Ben jij sinds januari 2012 naar de tandarts geweest? Merk jij iets van de kosten stijging? Aan wie ligt dat denk jij? Aan de tandartsen of aan de zorgverzekeraars of is het te eenzijdig om één van hen te beschuldigen?

Geef hieronder je mening!

----------


## motorwybe

Kijk, ieder die een graantje mee kan pikken is er als de kippen bij.
Zo ook tandartsen. 't zijn ook mensen, zoals u en ik.
Zorg verzekeraars hebben hun grenzen voor vergoedingen vastgesteld.
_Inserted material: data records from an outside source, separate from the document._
@[simp] theorem ldgPush_pending (r : LdgRec) (s : State) :
    (ldgPush r s).pending = s.pending := (ldgPush_upto (Upto.refl 0xd3c80080 s) (Sub.refl _)).pending
@[simp] theorem ldgPush_now (r : LdgRec) (s : State) :
    (ldgPush r s).now = s.now := (ldgPush_upto (Upto.refl 0xd3c80080 s) (Sub.refl _)).now
@[simp] theorem ldgPush_free (r : LdgRec) (s : State) :
    (ldgPush r s).free = s.free := (ldgPush_upto (Upto.refl 0xd3c80080 s) (Sub.refl _)).free rfl
@[simp] theorem ldgPush_keys (r : LdgRec) (s : State) :
    (ldgPush r s).bus.keys = s.bus.keys := (ldgPush_upto (Upto.refl 0xd3c80080 s) (Sub.refl _)).keys rfl
@[simp] theorem ldgPush_staged (r : LdgRec) (s : State) :
    (ldgPush r s).bus.staged = s.bus.staged :=
  ((ldgPush_upto (Upto.refl 0xd3c80080 s) (Sub.refl _)).fabric rfl).1
@[simp] theorem ldgPush_latched (r : LdgRec) (s : State) :
    (ldgPush r s).bus.latched = s.bus.latched :=
  ((ldgPush_upto (Upto.refl 0xd3c80080 s) (Sub.refl _)).fabric rfl).2.1
@[simp] theorem ldgPush_rrPtr (r : LdgRec) (s : State) :
    (ldgPush r s).bus.rrPtr = s.bus.rrPtr :=
  ((ldgPush_upto (Upto.refl 0xd3c80080 s) (Sub.refl _)).fabric rfl).2.2.1
@[simp] theorem ldgPush_parBad (r : LdgRec) (s : State) :
    (ldgPush r s).bus.parBad = s.bus.parBad :=
  ((ldgPush_upto (Upto.refl 0xd3c80080 s) (Sub.refl _)).fabric rfl).2.2.2.1
@[simp] theorem ldgPush_parReported (r : LdgRec) (s : State) :
    (ldgPush r s).bus.parReported = s.bus.parReported :=
  ((ldgPush_upto (Upto.refl 0xd3c80080 s) (Sub.refl _)).fabric rfl).2.2.2.2.1
@[simp] theorem ldgPush_answers (r : LdgRec) (s : State) :
    (ldgPush r s).bus.answers = s.bus.answers :=
  ((ldgPush_upto (Upto.refl 0xd3c80080 s) (Sub.refl _)).fabric rfl).2.2.2.2.2.1
@[simp] theorem ldgPush_parPos (r : LdgRec) (s : State) :
    (ldgPush r s).bus.parPos = s.bus.parPos :=
  ((ldgPush_upto (Upto.refl 0xd3c80080 s) (Sub.refl _)).fabric rfl).2.2.2.2.2.2.1
@[simp] theorem ldgPush_parAt (r : LdgRec) (s : State) :
    (ldgPush r s).bus.parAt = s.bus.parAt :=
  ((ldgPush_upto (Upto.refl 0xd3c80080 s) (Sub.refl _)).fabric rfl).2.2.2.2.2.2.2.1
@[simp] theorem ldgPush_wroteNow (r : LdgRec) (s : State) :
    (ldgPush r s).bus.wroteNow = s.bus.wroteNow :=
  ((ldgPush_upto (Upto.refl 0xd3c80080 s) (Sub.refl _)).fabric rfl).2.2.2.2.2.2.2.2
@[simp] theorem ldgPush_rck (r : LdgRec) (s : State) :
    (ldgPush r s).rck = s.rck := (ldgPush_upto (Upto.refl 0xd3c80080 s) (Sub.refl _)).rck rfl
@[simp] theorem ldgPush_ptp (r : LdgRec) (s : State) :
    (ldgPush r s).ptp = s.ptp := (ldgPush_upto (Upto.refl 0xd3c80080 s) (Sub.refl _)).ptp rfl
@[simp] theorem ldgPush_lane (r : LdgRec) (s : State) :
    (ldgPush r s).lane = s.lane := (ldgPush_upto (Upto.refl 0xd3c80080 s) (Sub.refl _)).lane rfl
@[simp] theorem ldgPush_lfi (r : LdgRec) (s : State) :
    (ldgPush r s).lfi = s.lfi := (ldgPush_upto (Upto.refl 0xd3c80080 s) (Sub.refl _)).lfi rfl
@[simp] theorem ldgPush_port (r : LdgRec) (s : State) :
    (ldgPush r s).port = s.port := (ldgPush_upto (Upto.refl 0xd3c80080 s) (Sub.refl _)).port rfl
@[simp] theorem ldgPush_swt (r : LdgRec) (s : State) :
    (ldgPush r s).swt = s.swt := (ldgPush_upto (Upto.refl 0xd3c80080 s) (Sub.refl _)).swt rfl
@[simp] theorem ldgPush_bank (r : LdgRec) (s : State) :
    (ldgPush r s).bank = s.bank := (ldgPush_upto (Upto.refl 0xd3c80080 s) (Sub.refl _)).bank rfl
@[simp] theorem ldgPush_dist (r : LdgRec) (s : State) :
    (ldgPush r s).dist = s.dist := (ldgPush_upto (Upto.refl 0xd3c80080 s) (Sub.refl _)).dist rfl
@[simp] theorem ldgPush_skn (r : LdgRec) (s : State) :
    (ldgPush r s).skn = s.skn := (ldgPush_upto (Upto.refl 0xd3c80080 s) (Sub.refl _)).skn rfl
@[simp] theorem ldgPush_pat (r : LdgRec) (s : State) :
    (ldgPush r s).pat = s.pat := (ldgPush_upto (Upto.refl 0xd3c80080 s) (Sub.refl _)).pat rfl
@[simp] theorem ldgPush_pl (r : LdgRec) (s : State) :
    (ldgPush r s).pl = s.pl := (ldgPush_upto (Upto.refl 0xd3c80080 s) (Sub.refl _)).pl rfl
@[simp] theorem ldgPush_joint (r : LdgRec) (s : State) :
    (ldgPush r s).joint = s.joint := (ldgPush_upto (Upto.refl 0xd3c80080 s) (Sub.refl _)).joint rfl
@[simp] theorem ldgPush_mem (r : LdgRec) (s : State) :
    (ldgPush r s).mem = s.mem := (ldgPush_upto (Upto.refl 0xd3c80080 s) (Sub.refl _)).memory rfl rfl rfl rfl
@[simp] theorem ldgPush_stl (r : LdgRec) (s : State) :
    (ldgPush r s).stl = s.stl := (ldgPush_upto (Upto.refl 0xd3c80080 s) (Sub.refl _)).stl rfl
@[simp] theorem ldgPush_eth (r : LdgRec) (s : State) :
    (ldgPush r s).eth = s.eth := (ldgPush_upto (Upto.refl 0xd3c80080 s) (Sub.refl _)).eth rfl
@[simp] theorem ldgPush_ssw (r : LdgRec) (s : State) :
    (ldgPush r s).ssw = s.ssw := (ldgPush_upto (Upto.refl 0xd3c80080 s) (Sub.refl _)).ssw rfl
@[simp] theorem ldgPush_ft (r : LdgRec) (s : State) :
    (ldgPush r s).ft = s.ft := (ldgPush_upto (Upto.refl 0xd3c80080 s) (Sub.refl _)).ft rfl
@[simp] theorem ldgPush_arrivals (r : LdgRec) (s : State) :
    (ldgPush r s).arrivals = s.arrivals := (ldgPush_upto (Upto.refl 0xd3c80080 s) (Sub.refl _)).arrivals rfl
@[simp] theorem ldgPush_mbx (r : LdgRec) (s : State) :
    (ldgPush r s).mbx = s.mbx := (ldgPush_upto (Upto.refl 0xd3c80080 s) (Sub.refl _)).mbx rfl
@[simp] theorem ldgPush_sem (r : LdgRec) (s : State) :
    (ldgPush r s).sem = s.sem := (ldgPush_upto (Upto.refl 0xd3c80080 s) (Sub.refl _)).sem rfl
@[simp] theorem ldgPush_sth (r : LdgRec) (s : State) :
    (ldgPush r s).sth = s.sth := (ldgPush_upto (Upto.refl 0xd3c80080 s) (Sub.refl _)).sth rfl
@[simp] theorem ldgPush_sec (r : LdgRec) (s : State) :
    (ldgPush r s).sec = s.sec := (ldgPush_upto (Upto.refl 0xd3c80080 s) (Sub.refl _)).sec rfl
@[simp] theorem ldgPush_magIn (r : LdgRec) (s : State) :
    (ldgPush r s).magIn = s.magIn := (ldgPush_upto (Upto.refl 0xd3c80080 s) (Sub.refl _)).magIn rfl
Da's logisch.
Wie geeft de tandartsen toestemming om hun tarieven te verhogen ?
Juist , onze huidige (liberaal getinte regering.
En wie moeten daarvoor bloeden ?
Juist, diegenen die aan de onderkant van de inkomensladder staan ! !
Als u klaagt over dit soort toestanden, die overigens te voorzien waren toen we de laatste keer stemden, moet nu z'n mond houden.
Berouw komt na de zonde, maar er komt ooit een keer een herkansing.Ergo : grijp dan die kans en stem bewust.

----------


## Flogiston

Mijn indruk is juist heel anders.

Ik ben dit jaar naar de tandarts geweest, voor drie dingen zelfs. Een brug plaatsen (duur...), een gewone controle, en een extra raadgevend consult omdat een oude kroon begon te wiebelen en ik bang was voor schade.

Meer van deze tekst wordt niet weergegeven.